▶ [Exercise objective]: Scan the data below and work out how many of its lines contain the word "AxisUnit". Give only that number.

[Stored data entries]

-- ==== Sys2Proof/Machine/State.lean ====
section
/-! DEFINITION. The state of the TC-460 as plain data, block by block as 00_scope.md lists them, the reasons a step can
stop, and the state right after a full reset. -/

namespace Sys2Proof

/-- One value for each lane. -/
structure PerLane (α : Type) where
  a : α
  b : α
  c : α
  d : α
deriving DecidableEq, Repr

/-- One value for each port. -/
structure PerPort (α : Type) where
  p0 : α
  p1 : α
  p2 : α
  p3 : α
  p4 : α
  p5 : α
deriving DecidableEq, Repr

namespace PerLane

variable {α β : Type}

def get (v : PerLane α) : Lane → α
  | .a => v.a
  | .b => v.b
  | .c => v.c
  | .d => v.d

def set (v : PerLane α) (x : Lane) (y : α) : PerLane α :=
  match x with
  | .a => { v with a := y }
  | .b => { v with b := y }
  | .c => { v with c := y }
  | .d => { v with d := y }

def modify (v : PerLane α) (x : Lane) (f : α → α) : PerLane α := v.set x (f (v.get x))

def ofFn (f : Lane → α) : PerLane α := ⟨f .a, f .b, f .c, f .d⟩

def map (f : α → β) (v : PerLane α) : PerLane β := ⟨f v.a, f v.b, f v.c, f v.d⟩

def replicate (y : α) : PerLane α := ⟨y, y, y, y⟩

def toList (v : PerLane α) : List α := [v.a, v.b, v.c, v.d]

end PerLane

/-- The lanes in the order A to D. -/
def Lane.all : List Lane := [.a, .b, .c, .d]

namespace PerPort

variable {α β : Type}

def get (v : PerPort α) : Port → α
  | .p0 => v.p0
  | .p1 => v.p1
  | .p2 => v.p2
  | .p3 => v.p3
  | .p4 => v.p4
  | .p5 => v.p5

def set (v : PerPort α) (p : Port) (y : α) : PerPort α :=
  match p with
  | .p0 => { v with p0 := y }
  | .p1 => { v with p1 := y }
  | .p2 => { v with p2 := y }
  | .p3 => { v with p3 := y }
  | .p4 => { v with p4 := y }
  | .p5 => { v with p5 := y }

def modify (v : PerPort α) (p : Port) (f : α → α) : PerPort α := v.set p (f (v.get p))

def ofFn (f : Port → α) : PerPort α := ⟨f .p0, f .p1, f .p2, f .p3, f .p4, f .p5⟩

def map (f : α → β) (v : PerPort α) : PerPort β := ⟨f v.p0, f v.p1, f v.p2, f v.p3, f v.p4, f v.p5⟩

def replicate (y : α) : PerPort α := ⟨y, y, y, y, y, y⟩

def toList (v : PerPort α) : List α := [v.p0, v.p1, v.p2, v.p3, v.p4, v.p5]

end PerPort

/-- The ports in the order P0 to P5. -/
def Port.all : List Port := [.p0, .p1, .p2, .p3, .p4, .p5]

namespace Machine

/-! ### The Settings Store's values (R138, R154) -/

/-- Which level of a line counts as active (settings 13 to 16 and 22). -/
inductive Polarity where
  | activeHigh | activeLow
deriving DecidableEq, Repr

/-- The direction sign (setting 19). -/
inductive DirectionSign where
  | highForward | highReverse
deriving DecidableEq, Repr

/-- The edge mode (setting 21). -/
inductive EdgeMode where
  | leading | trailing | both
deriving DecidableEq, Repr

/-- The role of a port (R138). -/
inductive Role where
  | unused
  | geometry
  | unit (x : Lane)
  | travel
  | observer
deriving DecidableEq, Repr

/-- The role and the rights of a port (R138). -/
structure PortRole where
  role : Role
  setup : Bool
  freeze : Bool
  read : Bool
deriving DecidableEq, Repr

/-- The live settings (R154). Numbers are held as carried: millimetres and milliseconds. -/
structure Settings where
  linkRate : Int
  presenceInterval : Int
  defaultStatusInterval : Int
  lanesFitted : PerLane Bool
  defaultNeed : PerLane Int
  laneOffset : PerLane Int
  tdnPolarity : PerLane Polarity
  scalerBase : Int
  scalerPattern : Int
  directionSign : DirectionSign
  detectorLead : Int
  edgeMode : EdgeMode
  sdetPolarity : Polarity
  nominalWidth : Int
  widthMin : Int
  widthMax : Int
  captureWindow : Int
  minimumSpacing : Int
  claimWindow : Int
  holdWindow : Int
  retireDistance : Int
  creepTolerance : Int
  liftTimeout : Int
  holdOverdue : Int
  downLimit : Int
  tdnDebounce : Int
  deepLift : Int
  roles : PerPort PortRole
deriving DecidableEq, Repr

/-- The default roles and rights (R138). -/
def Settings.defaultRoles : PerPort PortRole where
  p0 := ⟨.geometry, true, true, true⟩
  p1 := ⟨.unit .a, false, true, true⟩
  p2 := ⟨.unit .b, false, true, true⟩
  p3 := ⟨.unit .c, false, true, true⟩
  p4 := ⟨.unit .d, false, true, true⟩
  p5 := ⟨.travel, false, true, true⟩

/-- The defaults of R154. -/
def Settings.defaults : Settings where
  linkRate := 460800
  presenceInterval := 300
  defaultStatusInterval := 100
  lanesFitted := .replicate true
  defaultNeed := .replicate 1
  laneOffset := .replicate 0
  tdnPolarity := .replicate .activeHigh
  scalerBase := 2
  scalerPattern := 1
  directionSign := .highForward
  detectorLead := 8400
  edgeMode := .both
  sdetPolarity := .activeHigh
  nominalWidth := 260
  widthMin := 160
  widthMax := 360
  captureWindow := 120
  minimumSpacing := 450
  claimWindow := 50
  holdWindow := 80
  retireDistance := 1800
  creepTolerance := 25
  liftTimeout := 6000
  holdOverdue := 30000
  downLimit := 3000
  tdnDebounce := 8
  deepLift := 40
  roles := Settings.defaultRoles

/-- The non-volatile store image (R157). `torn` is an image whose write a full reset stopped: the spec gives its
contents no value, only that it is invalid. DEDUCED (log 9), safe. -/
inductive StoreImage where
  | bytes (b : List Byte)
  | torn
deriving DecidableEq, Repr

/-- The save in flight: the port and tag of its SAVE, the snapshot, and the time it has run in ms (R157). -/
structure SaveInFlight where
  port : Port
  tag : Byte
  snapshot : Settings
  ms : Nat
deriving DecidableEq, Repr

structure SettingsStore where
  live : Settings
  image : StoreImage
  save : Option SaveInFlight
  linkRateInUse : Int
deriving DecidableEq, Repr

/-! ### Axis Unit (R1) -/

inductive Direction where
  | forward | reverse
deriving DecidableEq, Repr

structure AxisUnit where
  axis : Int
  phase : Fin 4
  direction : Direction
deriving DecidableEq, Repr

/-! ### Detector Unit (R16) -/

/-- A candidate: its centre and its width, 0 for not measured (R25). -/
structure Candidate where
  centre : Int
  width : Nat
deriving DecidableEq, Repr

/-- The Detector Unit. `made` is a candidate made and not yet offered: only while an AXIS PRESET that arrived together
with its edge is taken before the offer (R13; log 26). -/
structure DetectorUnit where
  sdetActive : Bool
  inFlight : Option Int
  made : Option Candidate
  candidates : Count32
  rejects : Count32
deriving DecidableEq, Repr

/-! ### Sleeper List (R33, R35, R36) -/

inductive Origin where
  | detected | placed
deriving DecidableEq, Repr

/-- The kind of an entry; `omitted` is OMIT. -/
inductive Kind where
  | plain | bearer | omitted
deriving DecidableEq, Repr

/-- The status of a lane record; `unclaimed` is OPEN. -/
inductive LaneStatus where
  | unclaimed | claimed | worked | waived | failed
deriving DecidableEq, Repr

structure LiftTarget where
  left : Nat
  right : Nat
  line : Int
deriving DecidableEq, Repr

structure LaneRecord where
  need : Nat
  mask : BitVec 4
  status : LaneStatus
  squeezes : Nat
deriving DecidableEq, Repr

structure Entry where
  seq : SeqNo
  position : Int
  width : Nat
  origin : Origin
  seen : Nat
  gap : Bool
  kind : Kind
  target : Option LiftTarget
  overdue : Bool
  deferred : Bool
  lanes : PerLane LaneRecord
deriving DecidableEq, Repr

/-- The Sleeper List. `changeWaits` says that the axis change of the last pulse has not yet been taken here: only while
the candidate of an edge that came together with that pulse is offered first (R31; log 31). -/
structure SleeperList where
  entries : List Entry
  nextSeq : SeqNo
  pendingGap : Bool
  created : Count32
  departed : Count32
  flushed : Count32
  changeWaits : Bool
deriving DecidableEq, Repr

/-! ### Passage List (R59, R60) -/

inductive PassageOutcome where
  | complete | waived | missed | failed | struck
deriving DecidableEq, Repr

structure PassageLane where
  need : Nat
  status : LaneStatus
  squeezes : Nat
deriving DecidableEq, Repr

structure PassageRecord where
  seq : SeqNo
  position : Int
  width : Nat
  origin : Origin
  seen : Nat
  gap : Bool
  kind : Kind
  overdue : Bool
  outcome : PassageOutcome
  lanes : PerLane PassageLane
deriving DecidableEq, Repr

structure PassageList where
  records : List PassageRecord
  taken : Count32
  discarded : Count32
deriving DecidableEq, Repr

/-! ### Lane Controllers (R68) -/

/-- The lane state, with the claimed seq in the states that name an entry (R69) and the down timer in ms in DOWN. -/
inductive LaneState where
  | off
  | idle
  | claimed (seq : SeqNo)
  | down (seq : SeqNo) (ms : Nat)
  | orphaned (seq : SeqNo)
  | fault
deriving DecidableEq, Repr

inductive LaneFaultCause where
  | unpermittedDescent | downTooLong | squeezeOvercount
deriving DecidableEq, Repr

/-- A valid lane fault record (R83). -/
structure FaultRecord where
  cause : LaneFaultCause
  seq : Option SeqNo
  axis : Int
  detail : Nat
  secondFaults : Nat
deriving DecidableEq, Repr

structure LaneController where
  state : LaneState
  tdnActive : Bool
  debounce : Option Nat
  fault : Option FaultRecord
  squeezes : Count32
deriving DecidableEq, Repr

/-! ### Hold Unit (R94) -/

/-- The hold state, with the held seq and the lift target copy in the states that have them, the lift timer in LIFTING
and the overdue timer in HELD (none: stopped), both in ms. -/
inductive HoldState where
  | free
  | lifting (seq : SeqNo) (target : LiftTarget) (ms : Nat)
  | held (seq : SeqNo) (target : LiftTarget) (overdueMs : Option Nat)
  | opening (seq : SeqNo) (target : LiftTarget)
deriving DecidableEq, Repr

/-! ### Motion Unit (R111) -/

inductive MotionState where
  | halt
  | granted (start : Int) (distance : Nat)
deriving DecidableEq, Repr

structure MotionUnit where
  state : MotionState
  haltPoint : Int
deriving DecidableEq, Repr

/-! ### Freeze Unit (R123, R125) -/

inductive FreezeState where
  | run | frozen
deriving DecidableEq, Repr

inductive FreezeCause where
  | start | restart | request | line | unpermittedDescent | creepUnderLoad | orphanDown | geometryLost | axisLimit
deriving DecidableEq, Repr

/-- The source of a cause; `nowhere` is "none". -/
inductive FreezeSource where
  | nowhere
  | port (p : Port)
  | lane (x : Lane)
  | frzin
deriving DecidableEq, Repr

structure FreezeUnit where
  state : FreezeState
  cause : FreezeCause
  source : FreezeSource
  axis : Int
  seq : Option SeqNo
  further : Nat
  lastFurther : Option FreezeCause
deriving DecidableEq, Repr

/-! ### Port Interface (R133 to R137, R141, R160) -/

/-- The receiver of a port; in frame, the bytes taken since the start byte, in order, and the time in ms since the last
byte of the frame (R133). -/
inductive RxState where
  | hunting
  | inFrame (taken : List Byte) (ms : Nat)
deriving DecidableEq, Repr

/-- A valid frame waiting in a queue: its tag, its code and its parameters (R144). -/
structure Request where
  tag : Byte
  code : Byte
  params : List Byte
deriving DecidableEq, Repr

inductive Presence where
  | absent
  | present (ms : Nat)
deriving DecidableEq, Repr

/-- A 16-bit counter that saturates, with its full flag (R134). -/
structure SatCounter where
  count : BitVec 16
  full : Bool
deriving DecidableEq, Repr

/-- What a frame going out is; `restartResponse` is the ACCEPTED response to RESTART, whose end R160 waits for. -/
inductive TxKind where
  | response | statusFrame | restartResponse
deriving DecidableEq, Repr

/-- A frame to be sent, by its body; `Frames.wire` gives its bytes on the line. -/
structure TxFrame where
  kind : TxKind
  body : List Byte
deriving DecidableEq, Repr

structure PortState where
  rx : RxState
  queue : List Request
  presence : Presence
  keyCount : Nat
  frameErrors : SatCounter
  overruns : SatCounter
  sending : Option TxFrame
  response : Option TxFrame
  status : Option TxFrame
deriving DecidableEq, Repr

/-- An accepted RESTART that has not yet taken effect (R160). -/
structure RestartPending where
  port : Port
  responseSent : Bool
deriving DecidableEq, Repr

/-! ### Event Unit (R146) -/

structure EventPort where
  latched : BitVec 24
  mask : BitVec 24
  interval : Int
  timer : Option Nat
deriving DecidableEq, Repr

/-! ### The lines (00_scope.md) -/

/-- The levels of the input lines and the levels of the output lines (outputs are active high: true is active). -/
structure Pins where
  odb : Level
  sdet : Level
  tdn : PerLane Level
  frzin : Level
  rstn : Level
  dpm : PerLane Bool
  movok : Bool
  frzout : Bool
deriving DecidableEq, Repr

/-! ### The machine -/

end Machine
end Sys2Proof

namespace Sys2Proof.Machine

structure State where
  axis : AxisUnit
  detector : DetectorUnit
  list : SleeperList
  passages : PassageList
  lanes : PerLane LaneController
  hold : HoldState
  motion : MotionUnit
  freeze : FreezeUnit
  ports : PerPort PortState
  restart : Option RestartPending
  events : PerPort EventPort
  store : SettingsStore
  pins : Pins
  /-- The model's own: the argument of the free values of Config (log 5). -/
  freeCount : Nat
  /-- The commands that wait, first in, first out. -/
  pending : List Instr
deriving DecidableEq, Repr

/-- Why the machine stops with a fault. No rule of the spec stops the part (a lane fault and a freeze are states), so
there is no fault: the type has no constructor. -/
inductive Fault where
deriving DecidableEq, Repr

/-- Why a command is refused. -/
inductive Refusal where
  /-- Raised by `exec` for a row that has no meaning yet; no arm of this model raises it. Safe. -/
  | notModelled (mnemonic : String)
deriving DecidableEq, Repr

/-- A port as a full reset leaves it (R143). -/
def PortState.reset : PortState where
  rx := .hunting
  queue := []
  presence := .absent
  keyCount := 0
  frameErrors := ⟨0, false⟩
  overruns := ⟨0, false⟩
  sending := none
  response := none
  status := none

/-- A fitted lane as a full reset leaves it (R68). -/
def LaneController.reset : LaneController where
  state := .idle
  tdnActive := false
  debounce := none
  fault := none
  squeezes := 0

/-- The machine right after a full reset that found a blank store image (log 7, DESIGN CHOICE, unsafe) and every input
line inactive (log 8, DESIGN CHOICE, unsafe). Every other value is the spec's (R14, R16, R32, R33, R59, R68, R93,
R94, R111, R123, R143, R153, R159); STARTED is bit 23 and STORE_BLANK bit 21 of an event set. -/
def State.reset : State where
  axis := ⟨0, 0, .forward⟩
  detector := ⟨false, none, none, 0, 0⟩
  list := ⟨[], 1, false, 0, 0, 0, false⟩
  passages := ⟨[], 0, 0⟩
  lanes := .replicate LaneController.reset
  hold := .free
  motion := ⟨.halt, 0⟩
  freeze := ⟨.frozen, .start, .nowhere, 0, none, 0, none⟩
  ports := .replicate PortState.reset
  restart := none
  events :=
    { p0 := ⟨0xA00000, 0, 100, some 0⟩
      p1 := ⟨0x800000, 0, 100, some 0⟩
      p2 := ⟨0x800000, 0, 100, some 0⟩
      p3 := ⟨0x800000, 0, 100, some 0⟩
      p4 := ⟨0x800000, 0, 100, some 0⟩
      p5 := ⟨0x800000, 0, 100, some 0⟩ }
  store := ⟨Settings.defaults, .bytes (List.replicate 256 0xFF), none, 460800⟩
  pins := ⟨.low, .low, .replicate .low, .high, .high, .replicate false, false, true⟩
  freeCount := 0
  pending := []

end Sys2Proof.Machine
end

▶ [Result for this exercise]: 2